We outperform other prominent models

For the 2016 election, other models did less well than ours. YouGov, using its own MRP model, and Survey Monkey correctly predicted the outcomes in 43 states; the New York Times Upshot in 45; and FiveThirtyEight and HuffPost in 46. All those picked the wrong electoral college winner. Further — getting technical just for a moment — our root mean square errors, a measure of accuracy, are much lower, including just 2.5 points on the vote margin in the battleground states, vs. 3.9 to 5.5 in others’ estimates.

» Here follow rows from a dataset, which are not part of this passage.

-- ==== Sys2Proof/Proofs/BusRouterRead.lean ====
section
/-! PROOFS. The reads (spec/20_memory.md R55 to R66, spec/43_bus_router_read.md R175 to R188, spec/45_register_commands.md
R232, R234): what each lookup answers, which one takes a read, what the open-bus read adds, and that a read is at most two
draws. -/

namespace Sys2Proof.Proofs.BusRouterRead

open Sys2Proof Sys2Proof.Machine

/-! ### The lookups of a soft region -/

theorem inside_iff_toNat {a st e : Addr} : inside a st e = true ↔ st.toNat ≤ a.toNat ∧ a.toNat ≤ e.toNat :=
  inside_iff

/-- The entry a mirror lookup looks for (43_bus_router_read.md R176). -/
def entryHolds (a : Addr) (b : Bounds) : Bool := decide (b.start ≠ 0) && inside a b.start b.stop

theorem entryHolds_iff {a : Addr} {b : Bounds} :
    entryHolds a b = true ↔ b.start ≠ 0 ∧ b.start.toNat ≤ a.toNat ∧ a.toNat ≤ b.stop.toNat := by
  rw [entryHolds, Bool.and_eq_true, decide_eq_true_eq, inside_iff_toNat]

theorem entryHolds_eq_false_iff {a : Addr} {b : Bounds} :
    entryHolds a b = false ↔ ¬(b.start ≠ 0 ∧ b.start.toNat ≤ a.toNat ∧ a.toNat ≤ b.stop.toNat) := by
  rw [← entryHolds_iff, Bool.not_eq_true]

theorem hitMirror_of_active {x : SoftRegion} (h : x.start ≠ 0) (a : Addr) :
    hitMirror x a = (x.mir.toList.find? (entryHolds a)).map (·.start) :=
  if_neg h

/-- The first entry of a table that holds the address, by its index. -/
theorem find_entryHolds_iff {mir : Vector Bounds 32} {a : Addr} {b : Bounds} :
    mir.toList.find? (entryHolds a) = some b ↔ ∃ i : Fin 32, b = mir[i] ∧ entryHolds a mir[i] = true ∧
      ∀ j : Fin 32, j < i → entryHolds a mir[j] = false := by
  rw [List.find?_eq_some_iff_getElem]
  simp only [Vector.length_toList, Vector.getElem_toList, Bool.not_eq_true']
  constructor
  · rintro ⟨hb, i, hi, rfl, hfirst⟩
    exact ⟨⟨i, hi⟩, rfl, hb, fun j hj => hfirst j.val hj⟩
  · rintro ⟨i, rfl, hb, hfirst⟩
    exact ⟨hb, i.val, i.isLt, rfl, fun j hj => hfirst ⟨j, by omega⟩ hj⟩

theorem hitMirror_eq_some_iff {x : SoftRegion} {a st : Addr} :
    hitMirror x a = some st ↔ x.start ≠ 0 ∧ ∃ i : Fin 32, st = x.mir[i].start ∧ entryHolds a x.mir[i] = true ∧
      ∀ j : Fin 32, j < i → entryHolds a x.mir[j] = false := by
  by_cases hactive : x.start = 0
  · have hmiss : hitMirror x a = none := if_pos hactive
    simp [hmiss, hactive]
  · rw [hitMirror_of_active hactive, Option.map_eq_some_iff]
    simp only [find_entryHolds_iff]
    constructor
    · rintro ⟨b, ⟨i, rfl, hi⟩, rfl⟩
      exact ⟨hactive, i, rfl, hi⟩
    · rintro ⟨-, i, rfl, hi⟩
      exact ⟨_, ⟨i, rfl, hi⟩, rfl⟩

/-- Settles O29: the primary is one comparison, the mirror a search for the first entry that holds the address. -/
theorem softLookupsSkipInactiveAndTakeFirst : Obligations.SoftLookupsSkipInactiveAndTakeFirst := by
  intro x a
  refine ⟨fun h => ⟨hitPart_inactive h a .primary, hitPart_inactive h a .mirror⟩, fun st => ?primary, fun st => ?mirror⟩
  case primary =>
    rw [hitPrimary_eq_some, inside_iff_toNat]
    tauto
  case mirror => simp only [hitMirror_eq_some_iff, entryHolds_iff, entryHolds_eq_false_iff]

/-! ### Which lookup takes a read -/

/-- The ports of a word read, in order (43_bus_router_read.md R178). -/
def readPorts : List ReadPort := [.io, .math1, .math2]

/-- A word read asks every primary before any mirror (43_bus_router_read.md R179). -/
theorem readProbes_word : readProbes .word = readPorts.map (·, Part.primary) ++ readPorts.map (·, Part.mirror) := rfl

/-- A byte read asks the IO region alone (43_bus_router_read.md R175). -/
theorem readHit_byte (t : SoftTables) (a : Addr) :
    readHit t .byte a = (hitRegion t.io a).map fun st => (.io, st) := by
  simp only [readHit, readProbes, List.findSome?_cons, List.findSome?_nil, hitPart, readPortRegion, SoftTables.get,
    hitRegion]
  cases hitPrimary t.io a with
  | some st => rfl
  | none => cases hitMirror t.io a <;> rfl

/-- A word read goes to the first of its lookups that hits. -/
theorem readHit_word_of_first {t : SoftTables} {a st : Addr} {before after : List (ReadPort × Part)} {p : ReadPort}
    {part : Part} (horder : readProbes .word = before ++ (p, part) :: after)
    (hbefore : ∀ x ∈ before, hitPart (t.get (readPortRegion x.1)) a x.2 = none)
    (hit : hitPart (t.get (readPortRegion p)) a part = some st) : readHit t .word a = some (p, st) := by
  rw [readHit, horder, List.findSome?_append, List.findSome?_eq_none_iff.mpr, Option.none_or, List.findSome?_cons, hit]
  · rfl
  · exact fun x hx => Option.map_eq_none_iff.mpr (hbefore x hx)

theorem hitRegion_eq_none_iff {x : SoftRegion} {a : Addr} :
    hitRegion x a = none ↔ hitPrimary x a = none ∧ hitMirror x a = none :=
  Option.or_eq_none_iff

/-- A read hits nothing where no port's region does. -/
theorem readHit_of_miss {t : SoftTables} {a : Addr} (h : ∀ p, hitRegion (t.get (readPortRegion p)) a = none)
    (n : Width) : readHit t n a = none := by
  refine List.findSome?_eq_none_iff.mpr fun x _ => Option.map_eq_none_iff.mpr ?_
  obtain ⟨hprimary, hmirror⟩ := hitRegion_eq_none_iff.mp (h x.1)
  cases x.2 with
  | primary => exact hprimary
  | mirror => exact hmirror

/-! ### A read by what takes it -/

theorem readDispatch_io (a st : Addr) (n : Width) (s : State) :
    readDispatch .io a st n s = drawDatum n (readEvent s .io a st n) s := by
  simp only [readDispatch, ioRead, readEvent, bridgeOffset]
  split <;> rfl

theorem readDispatch_word_eq (p : ReadPort) (a st : Addr) (s : State) :
    readDispatch p a st .word s = drawDatum .word (readEvent s p a st .word) s := by
  cases p with
  | io => exact readDispatch_io a st .word s
  | math1 | math2 => rfl

section
variable {ob : State → Datum × State} {k : Kind} {a st : Addr} {s : State}

theorem accessRead_of_flat {e : FlatEntry} (h : flatLookup k a s.flat = some e) (n : Width) :
    accessRead ob k a n s = drawDatum n (.flatAccess k e.backing (a - e.start) n none) s := by
  simp only [accessRead, h]

theorem accessRead_of_no_flat (h : flatLookup k a s.flat = none) (n : Width) :
    accessRead ob k a n s = routeRead ob a n s := by
  simp only [accessRead, h]

theorem routeRead_of_hit {p : ReadPort} {n : Width} (h : readHit s.soft n a = some (p, st)) :
    routeRead ob a n s = readDispatch p a st n s := by
  simp only [routeRead, h]
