-- ==== Sys2Proof/Machine/Ops.lean ====
section
/-! DEFINITION. The named operations every meaning is built from: raising a fault, the registers, storage, the
cartridge, the bus, fetch and stack, and the interrupt mechanism. -/

namespace Sys2Proof.Machine

/-! ## Running a piece of pseudocode, and raising a fault -/

/-- How a piece of pseudocode ends: with a value, or at a `raise`; with the state it leaves either way. -/
inductive Res (α : Type) where
  | ok (v : α) (s : State)
  | raised (s : State)
deriving DecidableEq, Repr

/-- One statement after another: a statement after a `raise` is not reached (00_scope.md R12). -/
def Res.andThen {α β : Type} (r : Res α) (k : α → State → Res β) : Res β :=
  match r with
  | .ok v s => k v s
  | .raised s => .raised s

/-- The state a piece of pseudocode leaves, at its end or at its `raise`. -/
def Res.state {α : Type} : Res α → State
  | .ok _ s => s
  | .raised s => s

/-- A whole rule as the step sees it: the state it leaves, `fault` recorded in it if the rule raised one
(60_exceptions.md R400, 40_engine.md R171; log entry 2). -/
def Res.out {α : Type} (r : Res α) : Out := .next r.state

/-- A statement with an effect and no value. -/
def done (s : State) : Res Unit := .ok () s

/-- `raise K(info)`: the rule ends here, every write made so far is kept, and `fault` records the fault
(60_exceptions.md R400). -/
def raise {α : Type} (k : FaultRecord) (s : State) : Res α := .raised { s with fault := some k }

/-! ## Registers -/

/-- `x[r]` for an 8-bit register of the field `r` (00_scope.md R10). -/
def State.reg (s : State) : Reg8 → Byte
  | .b => s.b
  | .c => s.c
  | .d => s.d
  | .e => s.e
  | .h => s.h
  | .l => s.l
  | .a => s.a

/-- `x[r] <- v` (00_scope.md R10). -/
def State.setReg (s : State) (r : Reg8) (v : Byte) : State :=
  match r with
  | .b => { s with b := v }
  | .c => { s with c := v }
  | .d => { s with d := v }
  | .e => { s with e := v }
  | .h => { s with h := v }
  | .l => { s with l := v }
  | .a => { s with a := v }

/-- Read F: the flags in bits 7..4, 0 in bits 3..0 (10_state.md R32). -/
def State.readF (s : State) : Byte := s.f &&& 0xF0

/-- Write F: every write stores `v & 0xF0` (10_state.md R32). -/
def State.writeF (s : State) (v : Byte) : State := { s with f := v &&& 0xF0 }

/-- `x[BC]` (10_state.md R33). -/
def State.bc (s : State) : Word := wordOf s.b s.c

/-- `x[DE]` (10_state.md R33). -/
def State.de (s : State) : Word := wordOf s.d s.e

/-- `x[HL]` (10_state.md R33). -/
def State.hl (s : State) : Word := wordOf s.h s.l

/-- `x[AF]` (10_state.md R33). -/
def State.af (s : State) : Word := wordOf s.a s.readF

/-- `x[BC] <- v` (10_state.md R33). -/
def State.setBC (s : State) (v : Word) : State := { s with b := hiByte v, c := loByte v }

/-- `x[DE] <- v` (10_state.md R33). -/
def State.setDE (s : State) (v : Word) : State := { s with d := hiByte v, e := loByte v }

/-- `x[HL] <- v` (10_state.md R33). -/
def State.setHL (s : State) (v : Word) : State := { s with h := hiByte v, l := loByte v }

/-- `x[AF] <- v`: the low nibble of `v` is dropped (10_state.md R33, R34). -/
def State.setAF (s : State) (v : Word) : State := { s with a := hiByte v, f := loByte v &&& 0xF0 }

/-- `x[rr]` for the field `rp` (30_encoding.md R133). -/
def State.pair (s : State) : Pair → Word
  | .bc => s.bc
  | .de => s.de
  | .hl => s.hl
  | .sp => s.sp

/-- `x[rr] <- v` for the field `rp` (30_encoding.md R133). -/
def State.setPair (s : State) (p : Pair) (v : Word) : State :=
  match p with
  | .bc => s.setBC v
  | .de => s.setDE v
  | .hl => s.setHL v
  | .sp => { s with sp := v }

/-- `x[rr]` for the field `rp2` (30_encoding.md R134). -/
def State.stackPair (s : State) : StackPair → Word
  | .bc => s.bc
  | .de => s.de
  | .hl => s.hl
  | .af => s.af

/-- `x[rr] <- v` for the field `rp2` (30_encoding.md R134). -/
def State.setStackPair (s : State) (p : StackPair) (v : Word) : State :=
  match p with
  | .bc => s.setBC v
  | .de => s.setDE v
  | .hl => s.setHL v
  | .af => s.setAF v

/-! ## Storage -/

/-- The byte at a key: an unlisted key reads as 0x00. -/
def Memory.read : Memory → Nat → Byte
  | [], _ => 0
  | (k, v) :: rest, key => if k = key then v else Memory.read rest key

/-- Put a byte that is not 0x00 at a key that is not listed, keeping the keys rising. -/
def Memory.insert (key : Nat) (v : Byte) : Memory → Memory
  | [] => [(key, v)]
  | (k, w) :: rest => if key < k then (key, v) :: (k, w) :: rest else (k, w) :: Memory.insert key v rest

/-- Store a byte: 0x00 takes the key out of the list, any other byte is listed in its place. -/
def Memory.write (m : Memory) (key : Nat) (v : Byte) : Memory :=
  let others := m.filter (fun cell => cell.1 != key)
  if v = 0 then others else Memory.insert key v others

/-- The canonical form: keys strictly rising, no 0x00 listed. -/
abbrev Memory.wf (m : Memory) : Prop := m.Pairwise (fun x y => x.1 < y.1) ∧ ∀ cell ∈ m, cell.2 ≠ 0

/-- The canonical storage of a list of bytes from an index on (the launch's image). -/
def Memory.ofBytes : Nat → List Byte → Memory
  | _, [] => []
  | i, v :: rest => if v = 0 then Memory.ofBytes (i + 1) rest else (i, v) :: Memory.ofBytes (i + 1) rest

/-! ## The cartridge -/

/-- The kind from the header byte at 0x0147 (10_state.md R46). -/
def classify (header : Byte) : CartKind :=
  let n := header.toNat
  if 0x01 ≤ n ∧ n ≤ 0x03 then .mbc1
  else if 0x05 ≤ n ∧ n ≤ 0x06 then .mbc2
  else if 0x0F ≤ n ∧ n ≤ 0x13 then .mbc3
  else if 0x19 ≤ n ∧ n ≤ 0x1E then .mbc5
  else .noMbc

/-- `RamIndex(a)` (20_memory.md R94). -/
def ramIndex (s : State) (a : Word) : Nat := s.ramBank.toNat * 0x2000 + (a.toNat - 0xA000)

/-- `CartRead(a)` for 0xA000-0xBFFF (20_memory.md R92, R94). -/
def cartRamRead (s : State) (a : Word) : Except FaultRecord Byte :=
  if s.ramEnabled then
    if ramIndex s a < s.cfg.extRamSize then .ok (Memory.read s.extRam (ramIndex s a))
    else .error (.malformedCartridgeAddr a)
  else .ok 0xFF

/-- `CartWrite(a, v)` for 0xA000-0xBFFF (20_memory.md R93, R94, R97). -/
def cartRamWrite (a : Word) (v : Byte) (s : State) : Res Unit :=
  if s.kind = .noMbc then raise (.malformedCartridgeAddr a) s
  else if s.ramEnabled then
    if ramIndex s a < s.cfg.extRamSize then
      done { s with extRam := Memory.write s.extRam (ramIndex s a) v }
    else raise (.malformedCartridgeAddr a) s
  else done s

/-- `SelectRomBank(bank)` (20_memory.md R95). -/
def selectRomBank (bank : Nat) (s : State) : Res Unit :=
  if bank * 0x4000 + 0x4000 ≤ s.romLen then done { s with romBankOffset := bank * 0x4000 }
  else raise (.malformedCartridgeOffset (bank * 0x4000)) s

/-- A RAM enable by the value's low nibble (20_memory.md R99, R103, R106). -/
def enableRam (v : Byte) (s : State) : Res Unit := done { s with ramEnabled := v &&& 0x0F == 0x0A }

/-- The MBC1 ROM bank number, `(mbc1_bank_hi << 5) | mbc1_bank_lo` (20_memory.md R99). -/
def mbc1Bank (s : State) : Nat := s.mbc1BankHi.toNat * 0x20 + s.mbc1BankLo.toNat

/-- `ram_bank <- (mbc1_mode == 1) ? mbc1_bank_hi : 0` (20_memory.md R99). -/
def mbc1SetRamBank (s : State) : Res Unit :=
  done { s with ramBank := if s.mbc1Mode = 1 then s.mbc1BankHi.setWidth 8 else 0 }

/-- Controller writes of MBC1 in Standard mode (20_memory.md R99). -/
def mbc1Write (a : Word) (v : Byte) (s : State) : Res Unit :=
  if a.toNat < 0x2000 then enableRam v s
  else if a.toNat < 0x4000 then
    let lo : BitVec 5 := v.setWidth 5
    let s1 := { s with mbc1BankLo := if lo = 0 then 1 else lo }
    selectRomBank (mbc1Bank s1) s1
  else if a.toNat < 0x6000 then
    let s1 := { s with mbc1BankHi := v.setWidth 2 }
    (selectRomBank (mbc1Bank s1) s1).andThen fun _ s2 => mbc1SetRamBank s2
  else mbc1SetRamBank { s with mbc1Mode := v.setWidth 1 }

/-- Controller writes of MBC2 (20_memory.md R100, R101, R102). -/
def mbc2Write (a : Word) (v : Byte) (s : State) : Res Unit :=
  if a.toNat < 0x2000 then
    if a.getLsbD 8 then raise (.illegalWrite a v) s else done { s with ramEnabled := !s.ramEnabled }
  else if a.toNat < 0x4000 then
    if a.getLsbD 8 then selectRomBank (v &&& 0x0F).toNat s else raise (.illegalWrite a v) s
  else raise (.illegalWrite a v) s

/-- Controller writes of MBC3 (20_memory.md R103, R104, R105). -/
def mbc3Write (a : Word) (v : Byte) (s : State) : Res Unit :=
  if a.toNat < 0x2000 then enableRam v s
  else if a.toNat < 0x4000 then
    selectRomBank (if v &&& 0x7F = 0 then 1 else (v &&& 0x7F).toNat) s
  else done { s with ramBank := v }

/-- The MBC5 ROM bank number, `mbc5_hi * 0x100 + mbc5_lo` (20_memory.md R107). -/
def mbc5Bank (s : State) : Nat := s.mbc5Hi.toNat * 0x100 + s.mbc5Lo.toNat

/-- Controller writes of MBC5 (20_memory.md R106-R110). -/
def mbc5Write (a : Word) (v : Byte) (s : State) : Res Unit :=
  if a.toNat < 0x2000 then enableRam v s
  else if a.toNat < 0x3000 then
    let s1 := { s with mbc5Lo := v }
    selectRomBank (mbc5Bank s1) s1
  else if a.toNat < 0x4000 then
    let s1 := { s with mbc5Hi := v.setWidth 1 }
    selectRomBank (mbc5Bank s1) s1
  else if a.toNat < 0x6000 then done { s with ramBank := v }
  else raise (.illegalWrite a v) s

/-- `CartWrite(a, v)` for 0x0000-0x7FFF, by kind (20_memory.md R96-R98). -/
def controllerWrite (a : Word) (v : Byte) (s : State) : Res Unit :=
  match s.kind with
  | .noMbc => raise (.malformedCartridgeAddr a) s
  | .mbc1 =>
    match s.cfg.mbc1Mode with
    | .fatal => raise (.malformedCartridgeAddr a) s
    | .standard => mbc1Write a v s
  | .mbc2 => mbc2Write a v s
  | .mbc3 => mbc3Write a v s
  | .mbc5 => mbc5Write a v s

/-! ## The bus -/

/-- The ranges of the address map (20_memory.md R74). -/
inductive Region where
  | rom0
  | romBank
  | vram
  | extRam
  | wram
  | echo
  | oam
  | unusable
  | io
  | hram
  | ie
deriving DecidableEq, Repr

/-- The range of an address; every address has one (20_memory.md R74, R90, R91). -/
def region (a : Word) : Region :=
  let n := a.toNat
  if n ≤ 0x3FFF then .rom0
  else if n ≤ 0x7FFF then .romBank
  else if n ≤ 0x9FFF then .vram
  else if n ≤ 0xBFFF then .extRam
  else if n ≤ 0xDFFF then .wram
  else if n ≤ 0xFDFF then .echo
  else if n ≤ 0xFE9F then .oam
  else if n ≤ 0xFEFF then .unusable
  else if n ≤ 0xFF7F then .io
  else if n ≤ 0xFFFE then .hram
  else .ie

/-- `MemRead(a, 1)` as a value: it changes no state (20_memory.md R75, R84, R90-R92). -/
def busRead (s : State) (a : Word) : Except FaultRecord Byte :=
  match region a with
  | .rom0 => .ok (Memory.read s.rom a.toNat)
  | .romBank => .ok (Memory.read s.rom (a.toNat - 0x4000 + s.romBankOffset))
  | .extRam => cartRamRead s a
  | .vram | .wram | .oam | .io | .hram => .ok (Memory.read s.mem a.toNat)
  | .echo => .ok (Memory.read s.mem (a.toNat - 0x2000))
  | .unusable => .ok 0x00
  | .ie => .ok s.ie

/-- `MemRead(a, 1)` as a statement: it may raise (20_memory.md R75, 60_exceptions.md R405). -/
def memRead (a : Word) (s : State) : Res Byte :=
  match busRead s a with
  | .ok v => .ok v s
  | .error k => raise k s

/-- `MemWrite(a, 1, v)` (20_memory.md R76). -/
def memWrite (a : Word) (v : Byte) (s : State) : Res Unit :=
  match region a with
  | .rom0 | .romBank => controllerWrite a v s
  | .extRam => cartRamWrite a v s
  | .vram | .wram | .oam | .io | .hram => done { s with mem := Memory.write s.mem a.toNat v }
  | .echo => done { s with mem := Memory.write s.mem (a.toNat - 0x2000) v }
  | .unusable => done s
  | .ie => done { s with ie := v }

/-- `MemRead(a, 2)`: the byte at `a`, then the byte at `a + 1`, which is the high one (00_scope.md R11). -/
def memRead16 (a : Word) (s : State) : Res Word :=
  (memRead a s).andThen fun lo s1 => (memRead (a + 1) s1).andThen fun hi s2 => .ok (wordOf hi lo) s2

The reason may be that other estimates relied on poorly executed or poorly timed state polls, non-probability online samples and/or less effective pre-election polling techniques. We had a high-quality, random-sample data set to work with; the ABC/Post poll is one of only six surveys rated “A+” by FiveThirtyEight, out of 372 it evaluated.

Our results raise questions about exit poll data

Our MRP estimates also are a useful counterpoint to the exit poll sponsored by a consortium of national news organizations. Nationally, our model finds an older and less-educated electorate than indicated by the exit poll, and a notably larger margin for Clinton among white college graduates. For instance, Trump was +3 points among college-educated white men in our estimate, vs. +14 in the exit poll; and Clinton won college-educated white women by 18 points in our estimate, vs. +7 in the exit poll. Given challenges in conducting and weighting the exit poll, our results are worth a good look.

Our method doesn’t solve everything

Like any method, MRP and our specific application of it, has its limitations. It relies on the predictive power of demographic variables. We need separate models for everything we’re predicting. And we need a good, big data set; they’re expensive.

Most important, MRP doesn’t help with the main reason we conduct pre-election polls — to understand the substance of voters’ choices by measuring their predispositions, policy preferences, and views of candidate attributes. We’ll ultimately know who wins an election. But without thoughtful polling that goes well beyond the horse race, we’ll never know why.

Whatever the research goal, a clear lesson of the 2016 election is that relying on state polls is a risky enterprise. Some are done poorly, and we may not have good ones where we need them. The beauty of MRP is that given a large, high-quality data set, it predicts all states — and does so very accurately.

Gary Langer is president of Langer Research Associates.

Chad Kiewiet de Jonge, PhD, was a senior research analyst at Langer Research Associates during the 2016 election season.